The EBMT continues to have fruitful interactions with the EU and its institutions. The most significant achievement recently was the publication for consultation on 29 June of the European Medicines Agency qualification opinion on the EBMT registry for follow-up of CAR-T cell therapy recipients. This is of major significance representing an endorsement of the governance, structures, reach and quality of the registry and will put EBMT firmly in the centre of rolling out these novel therapies. It also represents the reward for all the hard work invested since last October in preparing the EMA process by EBMT staff and expert volunteers.

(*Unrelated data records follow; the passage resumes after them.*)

-- ==== Sys2Proof/Machine/Fabric.lean ====
section
/-!
DEFINITION. Links, requests, targets and combining of the tray fabric (11_tray_fabric.md R361 to R379).
-/
namespace Sys2Proof.Machine

/-- Changes the FAB block. -/
def modFab (s : State) (f : Fab → Fab) : State := { s with fab := f s.fab }

/-- A link. -/
def linkOf (s : State) (b j : Nat) : Link := tabGet s.fab.links {} (b * 8 + j)

/-- Changes a link. -/
def modLink (s : State) (b j : Nat) (f : Link → Link) : State := modFab s fun x => { x with links := tabMod x.links {} (b * 8 + j) f }

/-- A peer. -/
def peerOf (s : State) (d : Nat) : Peer := tabGet s.fab.peers {} d

/-- This device's position (11 R362). -/
def myPos (s : State) : Nat := s.rst.trayPos

/-- Whether a link carries packets (11 R364, R368). -/
def linkUp (s : State) (b j : Nat) : Bool := (linkOf s b j).st = .up || (linkOf s b j).st = .narrowed

/-- The links of a bundle in service. -/
def upLinks (s : State) (b : Nat) : List (Nat × Nat) := ((List.range 8).filter (linkUp s b)).map fun j => (b, j)

/-- The bundle that reaches a device of the tray (11 R362, R369). -/
def bundleTo (s : State) (d : Nat) : Nat := (myPos s ^^^ d) - 1

/-- The links that carry a packet to a device: mirror traffic, which carries a claim, takes L7 and L8 to the
partner, or L0 while both are down (11 R362; 12_mirrored_pairs.md R395).
DEDUCED: notes/assumptions/32. -/
def linksTo (s : State) (d claim : Nat) : List (Nat × Nat) :=
  let own := upLinks s (bundleTo s d)
  if claim ≠ 0 ∧ d = partnerOf s then
    let m := upLinks s 7 ++ upLinks s 8
    if m = [] then own else m
  else own

/-- The link of a line among links in service (11 R369).
DEDUCED: notes/assumptions/32. -/
def pickLink (ls : List (Nat × Nat)) (addr : Nat) : Option (Nat × Nat) := ls[addr / 128 % 65536 % ls.length]?

/-- The route to a peer in force: a change takes effect from the next tick (11 R376, R379).
DEDUCED: notes/assumptions/33. -/
def routeNow (s : State) (d : Nat) : PeerState × Nat :=
  let p := peerOf s d
  if p.since = some s.gt then (p.oldSt, p.oldVia) else (p.st, p.via)

/-- The link and detour device of a request to a peer; none where it has no route. A line with requests in flight
stays on their link while it is in service (11 R369). -/
def pathFor (s : State) (d addr claim : Nat) : Option (Nat × Nat × Option Nat) :=
  let fresh : Option (Nat × Nat × Option Nat) := match routeNow s d with
    | (.direct, _) => (pickLink (linksTo s d claim) addr).map fun l => (l.1, l.2, none)
    | (.detour, e) => (pickLink (upLinks s (bundleTo s e)) addr).map fun l => (l.1, l.2, some e)
    | _ => none
  match fresh, s.fab.reqs.find? fun r => r.dev = d && r.args.addr.toNat / 128 = addr / 128 with
  | some p, some r => if linkUp s r.bundle r.link then some (r.bundle, r.link, r.via) else some p
  | p, _ => p

/-- A packet goes out on a link (11 R370, R373). -/
def emit (b j : Nat) (s : State) (p : TxPacket) : State :=
  send s (match p.body with
    | .request op addr claim m data x y => .fabReq b j p.peer op p.tag addr claim m data x y
    | .completion st result line => .fabDone b j p.peer p.tag st result line)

The opinion has also raised the profile of the registry among industry who are showing high interest in collaborating with EBMT on studies in the area of cellular therapy.

More information can be found at https://www.ebmt.org/

Health Technology Assessment

EBMT was also represented at the EU Health Technology Assessment stakeholders’ conference held on 9 July 2018. Over 300 participants from industry, national agencies, patient groups and healthcare professionals participated.

HTA is the process whereby medicinal products, devices or treatments are assessed for value and pricing. In an age when new therapies are showing enormous promise but at high cost, HTA is the key process affecting access to care for patients. Healthcare professionals have a role to play in this process and are encouraged to engage with EU initiatives such as EunetHTA which is attempting to coordinate better the HTA processes across the EU member states.

As with EMA, data is the key to EBMT’s role and it is becoming clear that the registry is a resource for stakeholders beyond the strictly scientific and medical community.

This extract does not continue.